Pour Keep Smiling, Rusudan Chkonia s'est inspirée de la véritable histoire d'une femme rencontrée dans un camp de réfugiés à l'occasion du tournage de son documentaire : "J’ai rencontré une femme extraordinaire, mère de 7 enfants", se souvient la réalisatrice, qui poursuit : "Elle avait participé à un concours de beauté pour tenter de gagner une somme d’argent assez conséquente dont sa famille avait terriblement besoin. Son récit avait tout d’une tragi-comédie et m’a fait immédiatement penser au cinéma."
Une des scènes du film, montrant une candidate encouragée à raconter la mort de son enfant pour espérer gagner plus de voix, peut surprendre par sa cruauté. Elle est pourtant inspirée d'un fonctionnement qui existe véritablement à la télévision géorgienne. Rusudan Chkonia raconte l'exemple du jeu "Qui veut gagner des millions ?", dont les sommes étaient reversées à des personnes en grande difficulté : "Un malade nécessitant une opération urgente, une personne ou une famille extrêmement démunie... Les téléspectateurs votaient en passant des appels payants (...) Il en est ressorti une compétition acharnée entre tous ces gens miséreux pour être celui qui allait le plus émouvoir le téléspectateur. Pour cela, ils n’hésitaient pas à tout montrer de leurs blessures, à raconter des détails intimes et humiliants sur leur condition."
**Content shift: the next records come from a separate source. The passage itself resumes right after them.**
-- ==== Sys2Proof/Machine/Dispatch.lean ====
section
/-! DEFINITION. The dispatch of an instruction or step to its meaning, one arm per row of
spec/opcode_table.json. -/

namespace Sys2Proof.Machine

open Sys2Proof
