-- ==== Sys2Proof/Machine/Core.lean ====
section
/-! DEFINITION. The machine as the host reads it. -/

/-- The machine. -/
noncomputable def Sys2Proof.core : Host.Core := { State := Sys2Proof.Machine.State, Fault := Sys2Proof.Machine.Fault, Refusal := Sys2Proof.Machine.Refusal, step := Sys2Proof.Machine.step, reset := Sys2Proof.Machine.State.reset }
end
Le personnage de Gvantsa a été le plus difficile à caster pour la réalisatrice Rusudan Chkonia, qui a dû s'adapter à l'actrice qui l'a finalement convaincue après huit mois de castings : "Dans le scénario, le personnage devait être une très jolie jeune femme, très sexy et féminine. Mais ça ne fonctionnait pas avec les comédiennes qui correspondaient à ces critères", raconte-t-elle. "Alors au lieu d’une fille super sexy, j’ai choisi la très maigre et névrosée Ia Sukhitashvili, qui est vraiment une excellente comédienne. J’ai dû alors retravailler le scénario pour m’adapter à elle."
Keep Smiling a bien failli ne jamais pouvoir se faire, en raison de financements particulièrement difficiles à réunir : "J’ai cherché des financements pendant sept ans. Quand, finalement le Centre National du film géorgien s’est décidé à soutenir le film deux semaines avant le début du tournage, l’un des partenaires financiers principaux nous a lâchés", se souvient Rusudan Chkonia. Le tournage repoussé, la cinéaste craignait de voir son équipe partir vers d'autres projets, parfois plus lucratifs. Celle-ci a cependant décidé de rester et de travailler à un moindre coût.
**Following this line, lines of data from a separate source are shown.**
-- ==== Sys2Proof/Certificates/Slice0/Obligations.lean ====
section
/-! DEFINITION. The statements for the provers, family by family. -/

open Sys2Proof Sys2Proof.Machine Sys2Proof.Safety

/-- R79 to R108: decoding after encoding, for every constructor. -/
def Obligations.DecodeOfEncode : Prop :=
  ∀ (i : Instr) (ws : List IWord), i.wf = true → encode i = some ws → decode ws = .ok i

/-- R79 to R108: encoding after decoding, for every word and every EXT pair. -/
def Obligations.EncodeOfDecode : Prop :=
  (∀ (w : IWord) (i : Instr), decode1 w = .ok i → i.wf = true ∧ encode i = some [w]) ∧
  (∀ (w : IWord) (x : BitVec 26), decode1 w = .ext x ↔ w = 0x3E#6 ++ x) ∧
  ∀ (x : BitVec 26) (w : IWord) (i : Instr), decodePair x w = .ok i → i.wf = true ∧ encode i = some [0x3E#6 ++ x, w]

/-- R81 to R88: some words and what they stand for. -/
def Obligations.DecodedWords : Prop :=
  decode1 0x08000000 = .ok (.addi 0 0 0) ∧ decode1 0x0864FFFE = .ok (.addi 3 4 0xFFFE) ∧
  decode [0xF8000000, 0x08C09C40] = .ok (.extPair 0 .addi 6 0 0x9C40) ∧
  decode [0xFBFFFFFE, 0x08E07960] = .ok (.extPair 0x3FFFFFE .addi 7 0 0x7960) ∧
  decode1 0x54650013 = .ok (.ld 3 5 2 .d) ∧
  decode1 (0x01#6 ++ 1#5 ++ 2#5 ++ 3#5 ++ 0x001#11) = .ok (.sub 1 2 3) ∧
  decode1 (0x14#6 ++ 0#5 ++ 0#5 ++ 0#5 ++ 2#11) = .ok .ret ∧
  decode1 (0x1A#6 ++ 4#5 ++ 5#5 ++ 6#5 ++ (0#1 ++ 3#2 ++ 9#5 ++ 3#3)) = .ok (.cas 4 5 6 .ar true) ∧
  decode1 (0x1B#6 ++ 0#5 ++ 0#5 ++ 3#5 ++ 0x00F#11) = .ok (.fence .device 15) ∧
  decode1 (0x1C#6 ++ 1#5 ++ 2#5 ++ 3#5 ++ 0x002#11) = .ok (.spawn 1 2 3 2) ∧
  decode1 (0x1D#6 ++ 1#5 ++ 2#5 ++ 1#5 ++ (5#6 ++ 1#1 ++ 0#4)) = .ok (.send 1 2 .v 5 true) ∧
  decode1 (0x1F#6 ++ 1#5 ++ 2#5 ++ 3#5 ++ (2#3 ++ 12#4 ++ 0#4)) = .ok (.vadd 1 2 3 2 .fp32) ∧
  decode1 (0x25#6 ++ 1#5 ++ 2#5 ++ 0#5 ++ (0#3 ++ 3#4 ++ 0#4)) = .ok (.vld 1 2 0 .i64) ∧
  decode1 (0x28#6 ++ 1#5 ++ 2#5 ++ 3#5 ++ (0#3 ++ 8#4 ++ 5#4)) = .ok (.tmma 1 2 3 .e4m3) ∧
  decode1 (0x2B#6 ++ 1#5 ++ 2#5 ++ 0#5 ++ 0x060#11) = .ok (.nwait 1 2 false) ∧
  decode1 (0x2F#6 ++ 0#5 ++ 0#5 ++ 0#5 ++ 0x020#11) = .ok .eret ∧
  decode1 0x0E32BEEF = .ok (.andi 17 18 0xBEEF) ∧ decode1 0x1232BEEF = .ok (.ori 17 18 0xBEEF) ∧
  decode1 0x1632BEEF = .ok (.xori 17 18 0xBEEF) ∧ decode1 0x1A32BEEF = .ok (.slti 17 18 0xBEEF) ∧
  decode1 0x1E32BEEF = .ok (.sltiu 17 18 0xBEEF) ∧ decode1 0x2232002D = .ok (.shiL 17 18 45) ∧
  decode1 0x2632BEEF = .ok (.movhi 17 18 0xBEEF) ∧ decode1 0x2A32BEEF = .ok (.muli 17 18 0xBEEF) ∧
  decode1 0x2E32BEEF = .ok (.beq 17 18 0xBEEF) ∧ decode1 0x3232BEEF = .ok (.bne 17 18 0xBEEF) ∧
  decode1 0x3632BEEF = .ok (.blt 17 18 0xBEEF) ∧ decode1 0x3A32BEEF = .ok (.bge 17 18 0xBEEF) ∧
  decode1 0x3E32BEEF = .ok (.bltu 17 18 0xBEEF) ∧ decode1 0x4232BEEF = .ok (.bgeu 17 18 0xBEEF) ∧
  decode1 0x4620BEEF = .ok (.dbnz 17 0xBEEF) ∧ decode1 0x4AABCDEF = .ok (.j 0x2ABCDEF) ∧
  decode1 0x4EABCDEF = .ok (.call 0x2ABCDEF) ∧ decode1 0x5A3291A1 = .ok (.st 17 18 0x1234 .h) ∧
  decode1 0x5E329801 = .ok (.ldx 17 18 19 .h) ∧ decode1 0x623291A1 = .ok (.spl 17 18 0x1234 .h) ∧
  decode1 0x663291A1 = .ok (.sps 17 18 0x1234 .h) ∧ decode1 0x7A3204B0 = .ok (.sendt 17 18 37 true) ∧
  decode1 0x82329D90 = .ok (.vand 17 18 19 5 .e5m2) ∧ decode1 0x84B29D90 = .ok (.vcmpEq 5 18 19 5 .e5m2) ∧
  decode1 0x8A328DC2 = .ok (.vcvt 17 18 true .i16 5 .fp32 1 false) ∧ decode1 0x8E3205C0 = .ok (.vredsum 17 18 5 .fp32) ∧
  decode1 0x92329D90 = .ok (.vperm 17 18 19 5 .e5m2) ∧ decode1 0x9A3205B0 = .ok (.vrcp 17 18 5 .bf16) ∧
  decode1 0x9E320590 = .ok (.vbcast 17 18 5 .e5m2) ∧ decode1 0xA6320002 = .ok (.rcfg 17 18 2) ∧
  decode1 0xAA320000 = .ok (.mstat 17 18) ∧ decode1 0xB2200400 = .ok (.yclaim 17 true) ∧
  decode1 0xB6329800 = .ok (.qsearch 17 18 19) ∧ decode1 0xBA329DB0 = .ok (.bfpx 17 18 19 5 .bf16) ∧
  decode1 0 = .ill 1 ∧ decode1 0xFFFFFFFF = .ill 1 ∧
  (∀ m ∈ ([0x00, 0x30, 0x31, 0x32, 0x33, 0x34, 0x35, 0x36, 0x37, 0x38, 0x39, 0x3A, 0x3B, 0x3C, 0x3D, 0x3F] : List (BitVec 6)),
    decode1 (m ++ 0x0000001#26) = .ill 1) ∧
  decode1 (0x01#6 ++ 0#5 ++ 0#5 ++ 0#5 ++ 0x27#11) = .ill 2 ∧ decode1 (0x14#6 ++ 1#5 ++ 0#5 ++ 0#5 ++ 2#11) = .ill 3 ∧
  decode1 (0x1F#6 ++ 0#5 ++ 0#5 ++ 0#5 ++ (0#3 ++ 15#4 ++ 0#4)) = .ill 4 ∧ decode [0xF8000000, 0xF8000000] = .ill 5 ∧
  decode1 (0x15#6 ++ 1#5 ++ 2#5 ++ 7#16) = .ill 6

/-- R78, R84, R88: what a step does. Which step falls next is the model's own: the tape (log 1), what is due (log 14), whose
turn it is (log 14); so are the lines that the instruction cache keeps (log 6), the order in which the declared units are
checked (log 11) and the read that must wait at its home (log 83). -/
def Obligations.StepRunsTheDecodedInstruction : Prop :=
  (∀ (s : State) (i : Instr) (rest : List Instr), s.agenda = i :: rest → step s = exec i { s.tick with agenda := rest }) ∧
  (∀ (s : State) (i : Instr), s.agenda = [] → due s = some i → step s = exec i s.tick) ∧
  (∀ (s : State), s.agenda = [] → due s = none → pick s = none → step s = .next s.tick) ∧
  (∀ (s : State) (k : Nat) (p : Proc), s.agenda = [] → due s = none → pick s = some (k, p) →
    let s₀ : State := { s.tick with cur := k, turn := turnOf (k, p) }
    let declared (w : IWord) : Prop := (w.extractLsb' 26 6 = 0x28 → p.tile = true) ∧ (w.extractLsb' 26 6 = 0x2C → p.yard = true)
    (interrupted s₀ k p = true → step s = exec (.takeAsyncTrap k) s₀) ∧
    (∀ s₁ w, interrupted s₀ k p = false → fetchWord s₀ k p p.pc = (s₁, .word w) → ¬ declared w →
      step s = exec (.illegalWord 7 1 false) s₁) ∧
    (∀ s₁ w, interrupted s₀ k p = false → fetchWord s₀ k p p.pc = (s₁, .word w) → declared w →
      (∀ i, decode1 w = .ok i → step s = exec i s₁) ∧
      (∀ d, decode1 w = .ill d → step s = exec (.illegalWord (BitVec.ofNat 16 d) (w.setWidth 64) false) s₁) ∧
      (∀ x s₂ c d, decode1 w = .ext x → fetchWord s₁ k p (p.pc + 4) = (s₂, .fault c d) →
        step s = .next (s₂.trap k p true c d (p.pc + 4))) ∧
      (∀ x s₂, decode1 w = .ext x → fetchWord s₁ k p (p.pc + 4) = (s₂, .wait) → step s = .next s₂) ∧
      (∀ x s₂ w₂, decode1 w = .ext x → fetchWord s₁ k p (p.pc + 4) = (s₂, .word w₂) →
        (∀ i, decodePair x w₂ = .ok i → step s = exec i s₂) ∧
        (∀ d, decodePair x w₂ = .ill d → step s = exec (.illegalWord (BitVec.ofNat 16 d) (w₂ ++ w) true) s₂))) ∧
    (∀ s₁, interrupted s₀ k p = false → fetchWord s₀ k p p.pc = (s₁, .wait) → step s = .next s₁) ∧
    (∀ s₁ c d, interrupted s₀ k p = false → fetchWord s₀ k p p.pc = (s₁, .fault c d) → step s = .next (s₁.trap k p false c d p.pc))) ∧
  (∀ (s s₁ : State) (k ga : Nat) (p : Proc) (va leaf : Word), translate s (placeOf k) p.asid p.smode va .exec = (s₁, .ok ga leaf) →
    leafPois leaf = false → ga % 4 = 0 →
    (∀ x, mget (s₁.core (placeOf k)).icache (ga / 64) = some x →
      fetchWord s k p va = (s₁, .word (x.extractLsb' (8 * (ga % 64)) 32))) ∧
    (mget (s₁.core (placeOf k)).icache (ga / 64) = none → readWaits s₁ (placeOf k) (ga / 64 * 64) 64 = true →
      fetchWord s k p va = (s₁.readHeld (ga / 64 * 64) 64, .wait)) ∧
    (let t := s₁.readDone (ga / 64 * 64) 64
     mget (s₁.core (placeOf k)).icache (ga / 64) = none → readWaits s₁ (placeOf k) (ga / 64 * 64) 64 = false → t.bad ga = false →
      sealedFrom t ga (some p.asid) = false →
      ∃ s₂, fetchWord s k p va = (s₂, .word (BitVec.ofNat 32 (memNat t.mem ga 4))) ∧ s₂.mem = t.mem ∧ s₂.procs = t.procs))

/-- R84: every instruction has its effect or its trap; the one fault is the model's own (log 9). -/
def Obligations.EveryStepAnswers : Prop :=
  (∀ (i : Instr) (s : State), (∃ t, exec i s = .next t) ∨ (exec i s = .fault .noProcess ∧ mget s.procs s.cur = none)) ∧
  ∀ s : State, s.agenda = [] → Runs s

/-- The invariant under every step: process instructions, the steps of engines, ports, links, service cores and the host. -/
def Obligations.StepsKeepTheInvariant : Prop := ∀ s t : State, Inv s → step s = .next t → Inv t

/-- R16, R20, R21, R35 to R53, R206, R225, R230, R355: reset and creation. That no process stands in the table at reset is the
model's choice (log 9). -/
def Obligations.Reset : Prop :=
  Inv State.reset ∧ State.reset.timeb = 0 ∧ State.reset.procs = [] ∧ (∀ ga, State.reset.full ga = true) ∧
  (∀ pl i, State.reset.ring pl i = none) ∧
  (∀ sh, let x := State.reset.shed sh
    x.ptr = 0 ∧ x.credit = 0 ∧ ∀ (i : Nat) (h : i < 8), x.slots[i].acc = [] ∧ x.slots[i].tag = none ∧
      x.slots[i].ovf = 0 ∧ x.slots[i].nan = 0 ∧ x.slots[i].sat = 0 ∧ x.slots[i].pois = 0) ∧
  (∀ (c : Child) (e : BitVec 512) (gen base usa : Nat),
    let p := childProc c e gen base usa
    p.numctl = c.numctl ∧ p.epol = c.epol ∧ p.tvec = (if ttTvec e ≠ 0 then ttTvec e else c.tvec) ∧ p.smode = ttFlag e 3 ∧
    (ttPrio e ≤ 11 → p.prioBase = ttPrio e ∧ p.eff = ttPrio e) ∧
    p.tmo = BitVec.allOnes 64 ∧ p.tcause = 0 ∧ p.tval = 0 ∧ p.tpc = 0 ∧ p.tstat = 0 ∧ p.qnt = 100000 ∧ p.feretry = 16 ∧
    p.timecmp = BitVec.allOnes 64 ∧ p.swapsq = 0 ∧ p.round = 0 ∧ p.gFull = BitVec.allOnes 32 ∧ p.vFull = BitVec.allOnes 32 ∧
    p.rg 1 = c.g1 ∧ p.rg 2 = c.parent ∧ p.rg 3 = BitVec.ofNat 64 c.ttype ∧ (∀ n, n ≠ 1 → n ≠ 2 → n ≠ 3 → p.rg n = 0) ∧
    (∀ n, p.rv n = 0) ∧ ∀ n, n ≠ 0 → p.rk n = 0) ∧
  (∀ (s : State) (pl e gen : Nat) (p : Proc) (ring : Option Nat), ∃ q,
    mget (s.enter pl e gen p ring).procs (pl * 4096 + e) = some q ∧ q.doors = fixedDoors (s.space p.asid).faultChan s.nextChan) ∧
  ∀ f c d, (mget (fixedDoors f c) d).isSome = true ↔ d = 62 ∨ d = 63

/-- R15, R17, R18: reads and writes of the register files, and readers and writers of an empty register. -/
def Obligations.Registers : Prop :=
  (∀ (s : State) (k : Nat) (p : Proc) (n n' : BitVec 5) (m m' : BitVec 3) (x : Word) (y : VReg),
    p.rg 0 = 0 ∧ p.wg 0 x = p ∧ p.eg 0 = p ∧ regFull s k p (.g 0) = true ∧ p.rk 0 = BitVec.allOnes 64 ∧ p.wk 0 x = p ∧
    (n ≠ 0 → (p.wg n x).rg n = x) ∧ (n' ≠ n → (p.wg n x).rg n' = p.rg n') ∧ (p.wv n y).rv n = y ∧
    (n' ≠ n → (p.wv n y).rv n' = p.rv n') ∧ (m ≠ 0 → (p.wk m x).rk m = x) ∧ (m' ≠ m → (p.wk m x).rk m' = p.rk m') ∧
    SameSystem p (p.wg n x) ∧ SameSystem p (p.wv n y) ∧ SameSystem p (p.wk m x) ∧
    (p.wg n x).gFull = p.gFull ∧ (p.wv n y).gFull = p.gFull ∧ (p.wk m x).gFull = p.gFull) ∧
  (∀ (a b c : BitVec 5) (m : BitVec 3) (o : BitVec 13) (z : StSize) (ty : Ty) (s : State) (p : Proc), mget s.procs s.cur = some p →
    let stalls (r : RegRef) (i : Instr) : Prop := p.stall = none →
      exec i s = .next (s.setProc s.cur { p with stall := some { kind := .reg r, since := s.cycle, deadline := none } })
    let empty (r : RegRef) : Prop := regFull s s.cur p r = false
    let traps (r : RegRef) (n : BitVec 5) : Prop := empty r ∧ p.epol.getLsbD n.toNat = true
    let reports (code : Nat) (i : Instr) : Prop := p.stall = none → exec i s = .next (s.trap s.cur p false 3 0 (BitVec.ofNat 64 code))
    let sources (file : BitVec 5 → RegRef) (base : Nat) (x y : BitVec 5) (i : Instr) : Prop :=
      (traps (file x) x → reports (base + x.toNat) i) ∧
      (¬ traps (file x) x → traps (file y) y → reports (base + y.toNat) i) ∧
      (¬ traps (file x) x → ¬ traps (file y) y →
        (empty (file x) → stalls (file x) i) ∧ (¬ empty (file x) → empty (file y) → stalls (file y) i))
    sources .g 0 b c (.add a b c) ∧ sources .g 0 b a (.st a b o z) ∧ sources .v 32 b c (.vadd a b c m ty) ∧
    (¬ empty (.g b) → ¬ empty (.g c) → empty (.g a) → stalls (.g a) (.add a b c)) ∧
    (¬ empty (.v b) → ¬ empty (.v c) → empty (.v a) → stalls (.v a) (.vadd a b c m ty)) ∧
    (∀ r x, p.stall = some x → x.kind = .reg r → empty r → (r = .g b ∨ (¬ empty (.g b) ∧ (r = .g c ∨ (¬ empty (.g c) ∧ r = .g a)))) →
      (∀ n, n = b ∨ n = c → r ≠ .g n → ¬ traps (.g n) n) → exec (.add a b c) s = .next s))

/-- R57, R109, R110: the register instructions of major 0x01. -/
def Obligations.IntegerRegister : Prop :=
  (∀ a b c : BitVec 5,
    let two (i : Instr) (f : Word → Word → Word) : Prop :=
      Completes { srcs := [.g b, .g c], dsts := [.g a] } i (putsG a fun p => f (p.rg b) (p.rg c))
    two (.add a b c) (fun x y => x + y) ∧ two (.sub a b c) (fun x y => x - y) ∧
    two (.and a b c) (fun x y => x &&& y) ∧ two (.or a b c) (fun x y => x ||| y) ∧
    two (.xor a b c) (fun x y => x ^^^ y) ∧ two (.andn a b c) (fun x y => x &&& ~~~y) ∧
    two (.shl a b c) (fun x y => x <<< (y.toNat % 64)) ∧ two (.shr a b c) (fun x y => x >>> (y.toNat % 64)) ∧
    two (.sra a b c) (fun x y => x.sshiftRight (y.toNat % 64)) ∧ two (.rol a b c) (fun x y => x.rotateLeft (y.toNat % 64)) ∧
    two (.mul a b c) (fun x y => x * y) ∧
    two (.mulh a b c) (fun x y => ((x.signExtend 128 * y.signExtend 128).extractLsb' 64 64)) ∧
    two (.mulhu a b c) (fun x y => ((x.setWidth 128 * y.setWidth 128).extractLsb' 64 64)) ∧
    two (.div a b c) (fun x y => if y = 0 then BitVec.allOnes 64 else x.sdiv y) ∧
    two (.divu a b c) (fun x y => if y = 0 then BitVec.allOnes 64 else x / y) ∧
    two (.rem a b c) (fun x y => if y = 0 then x else x.srem y) ∧
    two (.remu a b c) (fun x y => if y = 0 then x else x % y) ∧
    two (.min a b c) (fun x y => BitVec.ofInt 64 (Min.min x.toInt y.toInt)) ∧
    two (.max a b c) (fun x y => BitVec.ofInt 64 (Max.max x.toInt y.toInt)) ∧
    two (.minu a b c) (fun x y => BitVec.ofNat 64 (Min.min x.toNat y.toNat)) ∧
    two (.maxu a b c) (fun x y => BitVec.ofNat 64 (Max.max x.toNat y.toNat)) ∧
    two (.slt a b c) (fun x y => if x.toInt < y.toInt then 1 else 0) ∧
    two (.sltu a b c) (fun x y => if x.toNat < y.toNat then 1 else 0) ∧
    two (.seq a b c) (fun x y => if x = y then 1 else 0) ∧
    two (.lea1 a b c) (fun x y => x + y) ∧ two (.lea2 a b c) (fun x y => x + y <<< 1) ∧
    two (.lea4 a b c) (fun x y => x + y <<< 2) ∧ two (.lea8 a b c) (fun x y => x + y <<< 3)) ∧
  (∀ a b : BitVec 5,
    let one (i : Instr) (f : Word → Word) : Prop :=
      Completes { srcs := [.g b], dsts := [.g a] } i (putsG a fun p => f (p.rg b))
    (∃ f, one (.clz a b) f ∧ f 0 = 64 ∧
      ∀ (x : Word) (n : Nat), n < 64 → x.getLsbD n = true → (∀ j, n < j → x.getLsbD j = false) → f x = BitVec.ofNat 64 (63 - n)) ∧
    (∃ f, one (.ctz a b) f ∧ f 0 = 64 ∧
      ∀ (x : Word) (n : Nat), n < 64 → x.getLsbD n = true → (∀ j, j < n → x.getLsbD j = false) → f x = BitVec.ofNat 64 n) ∧
    one (.popc a b) (fun x => BitVec.ofNat 64 ((List.range 64).countP fun i => x.getLsbD i)) ∧
    (∃ f, one (.brev a b) f ∧ ∀ (x : Word) (j : Nat), j < 64 → (f x).getLsbD j = x.getLsbD (63 - j)) ∧
    (∃ f, one (.bswap a b) f ∧
      ∀ (x : Word) (j i : Nat), j < 8 → i < 8 → (f x).getLsbD (8 * j + i) = x.getLsbD (8 * (7 - j) + i)) ∧
    one (.sextB a b) (fun x => (x.extractLsb' 0 8).signExtend 64) ∧
    one (.sextH a b) (fun x => (x.extractLsb' 0 16).signExtend 64) ∧
    one (.sextW a b) (fun x => (x.extractLsb' 0 32).signExtend 64) ∧
    one (.zextB a b) (fun x => x &&& 0xFF) ∧ one (.zextH a b) (fun x => x &&& 0xFFFF) ∧
    one (.zextW a b) (fun x => x &&& 0xFFFFFFFF))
Initialement prévu en août dans un théâtre pendant sa fermeture annuelle, le tournage de Keep Smiling a dû être repoussé à septembre en raison de problèmes de financements. D'autres contraintes imprévues se sont alors ajoutées : "Le démarrage en septembre nous a contraints à tourner la nuit puisque la saison recommençait. Ces 45 nuits de tournage étaient extrêmement éprouvantes pour certains comédiens qui, le lendemain allaient à des répétitions de théâtre", explique la réalisatrice.
Les tournages nocturnes ont été à l'origine de quelques incidents, notamment à cause des maris de certaines actrices ! "La mentalité de la société géorgienne est assez rigide quant aux relations hommes/femmes", raconte la comédienne Olga Babluani. "Ainsi, les maris de certaines comédiennes étaient réticents au fait que leur femme travaille de nuit, en maillot de bain, qu’elles soient rémunérées pour cela ! Les forces de police ont même dû intervenir pour évacuer un mari en colère !"
Auditionnée pour le rôle de Gvantsa, Olga Babluani a préféré incarner Elene, "symbole de la décadence identitaire". La comédienne, qui a fui la Géorgie après la Guerre d'Abkhazie au milieu des années 1990, s'est installée en France avec sa famille. C'est en militante qu'elle est revenue dans son pays natal à l'occasion du tournage de Keep Smiling : "C’est en tant que porte-parole que je me suis confrontée à ce personnage. Je suis devenue Elene durant les deux mois de tournage. Ça a été un combat mental incroyable", raconte-t-elle.